=== Provided records ===
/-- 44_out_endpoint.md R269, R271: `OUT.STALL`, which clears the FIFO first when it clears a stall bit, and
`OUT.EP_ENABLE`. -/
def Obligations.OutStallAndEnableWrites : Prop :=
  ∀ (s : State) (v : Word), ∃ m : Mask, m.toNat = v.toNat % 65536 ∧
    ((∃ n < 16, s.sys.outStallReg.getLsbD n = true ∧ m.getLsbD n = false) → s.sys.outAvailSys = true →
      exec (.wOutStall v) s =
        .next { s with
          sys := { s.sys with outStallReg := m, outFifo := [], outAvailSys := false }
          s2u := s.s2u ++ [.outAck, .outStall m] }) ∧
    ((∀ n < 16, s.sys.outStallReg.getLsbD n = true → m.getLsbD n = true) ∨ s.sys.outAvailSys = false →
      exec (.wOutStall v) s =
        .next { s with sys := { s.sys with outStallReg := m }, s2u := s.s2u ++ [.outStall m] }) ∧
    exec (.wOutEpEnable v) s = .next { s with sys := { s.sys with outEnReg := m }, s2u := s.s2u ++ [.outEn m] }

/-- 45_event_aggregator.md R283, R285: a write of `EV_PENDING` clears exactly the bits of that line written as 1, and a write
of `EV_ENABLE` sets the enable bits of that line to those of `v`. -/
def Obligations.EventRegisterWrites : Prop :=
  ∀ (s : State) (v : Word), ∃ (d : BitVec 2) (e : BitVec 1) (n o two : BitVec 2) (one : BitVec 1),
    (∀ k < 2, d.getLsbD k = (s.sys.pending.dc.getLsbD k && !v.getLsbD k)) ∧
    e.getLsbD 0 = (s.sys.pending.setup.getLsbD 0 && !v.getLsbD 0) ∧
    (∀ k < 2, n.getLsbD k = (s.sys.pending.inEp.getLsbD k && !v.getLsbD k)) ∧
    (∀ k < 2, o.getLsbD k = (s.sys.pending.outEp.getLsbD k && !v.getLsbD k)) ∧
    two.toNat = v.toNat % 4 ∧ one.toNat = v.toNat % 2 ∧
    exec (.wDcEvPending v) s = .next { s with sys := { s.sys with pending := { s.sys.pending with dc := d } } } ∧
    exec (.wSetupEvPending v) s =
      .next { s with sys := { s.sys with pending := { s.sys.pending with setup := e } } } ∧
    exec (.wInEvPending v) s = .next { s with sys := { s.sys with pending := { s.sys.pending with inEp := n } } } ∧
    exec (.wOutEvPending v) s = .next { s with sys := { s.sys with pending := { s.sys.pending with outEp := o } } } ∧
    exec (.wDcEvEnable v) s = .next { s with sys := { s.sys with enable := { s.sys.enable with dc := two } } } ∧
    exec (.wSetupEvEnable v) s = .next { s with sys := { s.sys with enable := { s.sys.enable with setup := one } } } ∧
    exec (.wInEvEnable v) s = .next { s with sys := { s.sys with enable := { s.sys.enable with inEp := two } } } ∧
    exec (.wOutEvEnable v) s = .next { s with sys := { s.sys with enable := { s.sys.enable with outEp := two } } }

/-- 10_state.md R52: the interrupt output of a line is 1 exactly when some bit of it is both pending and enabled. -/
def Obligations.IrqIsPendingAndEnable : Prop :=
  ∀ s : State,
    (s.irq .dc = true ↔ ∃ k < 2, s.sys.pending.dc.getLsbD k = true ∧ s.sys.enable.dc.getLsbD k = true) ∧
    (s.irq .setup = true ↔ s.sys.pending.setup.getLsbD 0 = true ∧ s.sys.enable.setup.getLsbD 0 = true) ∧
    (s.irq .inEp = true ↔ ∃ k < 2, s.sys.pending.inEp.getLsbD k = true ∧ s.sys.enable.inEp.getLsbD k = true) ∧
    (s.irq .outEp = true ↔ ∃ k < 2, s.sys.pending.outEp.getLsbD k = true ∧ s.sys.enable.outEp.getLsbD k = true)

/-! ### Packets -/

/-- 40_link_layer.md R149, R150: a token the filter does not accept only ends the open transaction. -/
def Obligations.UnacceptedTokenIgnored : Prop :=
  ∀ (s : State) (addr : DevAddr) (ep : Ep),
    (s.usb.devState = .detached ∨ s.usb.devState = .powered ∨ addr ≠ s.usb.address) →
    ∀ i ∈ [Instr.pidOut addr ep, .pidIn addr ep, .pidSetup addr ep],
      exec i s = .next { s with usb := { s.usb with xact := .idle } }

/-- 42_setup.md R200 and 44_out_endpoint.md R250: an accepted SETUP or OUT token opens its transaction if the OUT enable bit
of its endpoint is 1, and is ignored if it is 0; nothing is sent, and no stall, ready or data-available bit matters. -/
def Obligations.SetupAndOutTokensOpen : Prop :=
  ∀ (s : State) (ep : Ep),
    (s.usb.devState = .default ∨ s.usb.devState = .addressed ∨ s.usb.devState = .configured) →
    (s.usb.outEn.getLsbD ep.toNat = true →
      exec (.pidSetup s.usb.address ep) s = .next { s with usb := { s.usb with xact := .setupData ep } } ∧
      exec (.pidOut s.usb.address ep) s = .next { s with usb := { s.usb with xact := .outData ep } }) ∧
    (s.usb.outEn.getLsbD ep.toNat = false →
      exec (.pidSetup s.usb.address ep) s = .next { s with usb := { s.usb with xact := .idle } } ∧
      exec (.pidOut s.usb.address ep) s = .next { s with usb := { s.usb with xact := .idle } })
===
=== Provided records ===
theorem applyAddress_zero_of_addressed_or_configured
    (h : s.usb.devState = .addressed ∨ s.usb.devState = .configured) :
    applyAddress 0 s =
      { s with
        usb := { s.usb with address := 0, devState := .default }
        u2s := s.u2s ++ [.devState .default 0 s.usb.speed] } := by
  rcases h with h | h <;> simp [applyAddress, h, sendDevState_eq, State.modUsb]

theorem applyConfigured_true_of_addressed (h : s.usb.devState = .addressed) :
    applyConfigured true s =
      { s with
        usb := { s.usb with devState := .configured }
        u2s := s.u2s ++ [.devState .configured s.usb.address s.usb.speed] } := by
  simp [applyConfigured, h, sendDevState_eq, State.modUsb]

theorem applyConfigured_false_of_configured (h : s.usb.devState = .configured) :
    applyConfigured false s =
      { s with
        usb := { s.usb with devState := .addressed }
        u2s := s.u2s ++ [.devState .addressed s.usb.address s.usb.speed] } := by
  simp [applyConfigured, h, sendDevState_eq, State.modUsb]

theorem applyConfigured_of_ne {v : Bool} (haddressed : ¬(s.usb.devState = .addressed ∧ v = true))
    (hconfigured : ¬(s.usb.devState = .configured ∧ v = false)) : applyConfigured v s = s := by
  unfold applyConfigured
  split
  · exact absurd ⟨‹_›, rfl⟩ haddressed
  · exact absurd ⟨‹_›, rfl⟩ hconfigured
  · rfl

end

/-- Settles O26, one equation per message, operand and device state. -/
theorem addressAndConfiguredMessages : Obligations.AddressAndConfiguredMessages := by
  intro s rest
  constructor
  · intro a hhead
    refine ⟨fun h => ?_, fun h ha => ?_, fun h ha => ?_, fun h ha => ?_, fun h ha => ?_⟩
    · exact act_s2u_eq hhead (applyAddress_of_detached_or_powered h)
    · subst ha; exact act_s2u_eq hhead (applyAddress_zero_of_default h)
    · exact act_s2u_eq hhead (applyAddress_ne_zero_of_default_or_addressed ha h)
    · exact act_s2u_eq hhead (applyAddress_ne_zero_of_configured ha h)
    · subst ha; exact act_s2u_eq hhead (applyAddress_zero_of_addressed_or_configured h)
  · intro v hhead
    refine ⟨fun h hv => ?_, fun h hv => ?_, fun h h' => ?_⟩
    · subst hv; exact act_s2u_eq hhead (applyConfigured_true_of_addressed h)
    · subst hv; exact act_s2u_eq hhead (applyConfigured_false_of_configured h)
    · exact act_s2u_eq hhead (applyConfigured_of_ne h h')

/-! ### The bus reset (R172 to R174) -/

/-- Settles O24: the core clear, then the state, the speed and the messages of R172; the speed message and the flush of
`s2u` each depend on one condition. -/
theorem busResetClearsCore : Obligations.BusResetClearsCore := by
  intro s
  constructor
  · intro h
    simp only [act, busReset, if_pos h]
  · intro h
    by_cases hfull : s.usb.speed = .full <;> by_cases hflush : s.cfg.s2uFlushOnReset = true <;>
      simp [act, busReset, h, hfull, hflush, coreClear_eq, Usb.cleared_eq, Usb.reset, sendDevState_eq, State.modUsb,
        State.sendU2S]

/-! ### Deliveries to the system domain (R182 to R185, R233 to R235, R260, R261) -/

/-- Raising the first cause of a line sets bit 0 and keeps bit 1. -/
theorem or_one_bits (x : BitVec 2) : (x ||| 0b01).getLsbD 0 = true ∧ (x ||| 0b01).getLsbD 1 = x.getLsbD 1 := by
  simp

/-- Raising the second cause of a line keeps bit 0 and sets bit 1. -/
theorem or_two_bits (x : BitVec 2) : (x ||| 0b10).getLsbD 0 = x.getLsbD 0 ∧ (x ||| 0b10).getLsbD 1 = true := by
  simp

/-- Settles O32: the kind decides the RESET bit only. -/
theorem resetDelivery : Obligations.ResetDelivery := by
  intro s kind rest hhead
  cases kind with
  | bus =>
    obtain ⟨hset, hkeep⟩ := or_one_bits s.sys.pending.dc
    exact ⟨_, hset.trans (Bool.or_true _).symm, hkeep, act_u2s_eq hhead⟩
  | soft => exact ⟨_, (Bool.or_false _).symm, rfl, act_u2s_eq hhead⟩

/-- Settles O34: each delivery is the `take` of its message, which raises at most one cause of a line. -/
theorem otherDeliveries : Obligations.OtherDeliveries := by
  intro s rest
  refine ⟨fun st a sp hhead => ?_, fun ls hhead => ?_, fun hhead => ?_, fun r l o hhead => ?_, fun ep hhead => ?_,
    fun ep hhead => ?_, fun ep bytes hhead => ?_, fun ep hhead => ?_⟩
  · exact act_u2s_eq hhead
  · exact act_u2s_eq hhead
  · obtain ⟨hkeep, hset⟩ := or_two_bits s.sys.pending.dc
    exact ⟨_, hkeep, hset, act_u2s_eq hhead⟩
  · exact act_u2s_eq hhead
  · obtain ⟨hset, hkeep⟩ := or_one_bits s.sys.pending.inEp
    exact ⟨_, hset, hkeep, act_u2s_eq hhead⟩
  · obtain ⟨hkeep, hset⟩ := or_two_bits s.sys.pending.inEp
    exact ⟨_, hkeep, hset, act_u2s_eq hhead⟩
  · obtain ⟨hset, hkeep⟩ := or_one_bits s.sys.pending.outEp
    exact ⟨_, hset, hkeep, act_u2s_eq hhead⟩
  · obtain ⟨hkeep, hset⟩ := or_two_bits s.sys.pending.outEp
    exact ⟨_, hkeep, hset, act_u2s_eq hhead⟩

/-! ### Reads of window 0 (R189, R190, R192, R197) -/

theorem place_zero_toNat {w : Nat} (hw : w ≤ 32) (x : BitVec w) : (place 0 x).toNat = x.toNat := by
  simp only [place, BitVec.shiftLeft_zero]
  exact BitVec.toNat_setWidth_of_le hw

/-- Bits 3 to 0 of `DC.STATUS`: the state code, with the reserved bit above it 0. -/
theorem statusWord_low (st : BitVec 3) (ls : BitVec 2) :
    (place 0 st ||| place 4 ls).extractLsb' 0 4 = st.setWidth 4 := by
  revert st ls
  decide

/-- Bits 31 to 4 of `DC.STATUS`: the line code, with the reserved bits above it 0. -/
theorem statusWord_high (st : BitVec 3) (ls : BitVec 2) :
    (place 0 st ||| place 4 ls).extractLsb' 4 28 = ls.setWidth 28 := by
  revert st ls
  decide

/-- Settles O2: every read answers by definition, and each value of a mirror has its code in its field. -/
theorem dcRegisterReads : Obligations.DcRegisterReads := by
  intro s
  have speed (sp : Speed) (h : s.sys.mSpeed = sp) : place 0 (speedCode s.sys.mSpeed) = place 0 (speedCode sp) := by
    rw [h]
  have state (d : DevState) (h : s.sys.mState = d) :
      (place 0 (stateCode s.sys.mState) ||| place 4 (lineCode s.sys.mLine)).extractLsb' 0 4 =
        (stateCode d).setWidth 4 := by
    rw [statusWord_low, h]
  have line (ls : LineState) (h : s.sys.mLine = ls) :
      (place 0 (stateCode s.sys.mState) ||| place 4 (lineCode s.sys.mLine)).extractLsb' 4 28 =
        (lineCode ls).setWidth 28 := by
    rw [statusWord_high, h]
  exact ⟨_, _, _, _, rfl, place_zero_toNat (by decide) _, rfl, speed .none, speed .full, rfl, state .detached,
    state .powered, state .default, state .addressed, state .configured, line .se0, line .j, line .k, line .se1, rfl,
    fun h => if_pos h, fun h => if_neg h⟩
===
From the records above, extract exactly and only the lines that begin at the line with "(haddressed : ¬(s.usb.devState" and stop after the line with "absurd ⟨‹_›, rfl⟩ hconfigured".

theorem applyConfigured_of_ne {v : Bool} (haddressed : ¬(s.usb.devState = .addressed ∧ v = true))
    (hconfigured : ¬(s.usb.devState = .configured ∧ v = false)) : applyConfigured v s = s := by
  unfold applyConfigured
  split
  · exact absurd ⟨‹_›, rfl⟩ haddressed
  · exact absurd ⟨‹_›, rfl⟩ hconfigured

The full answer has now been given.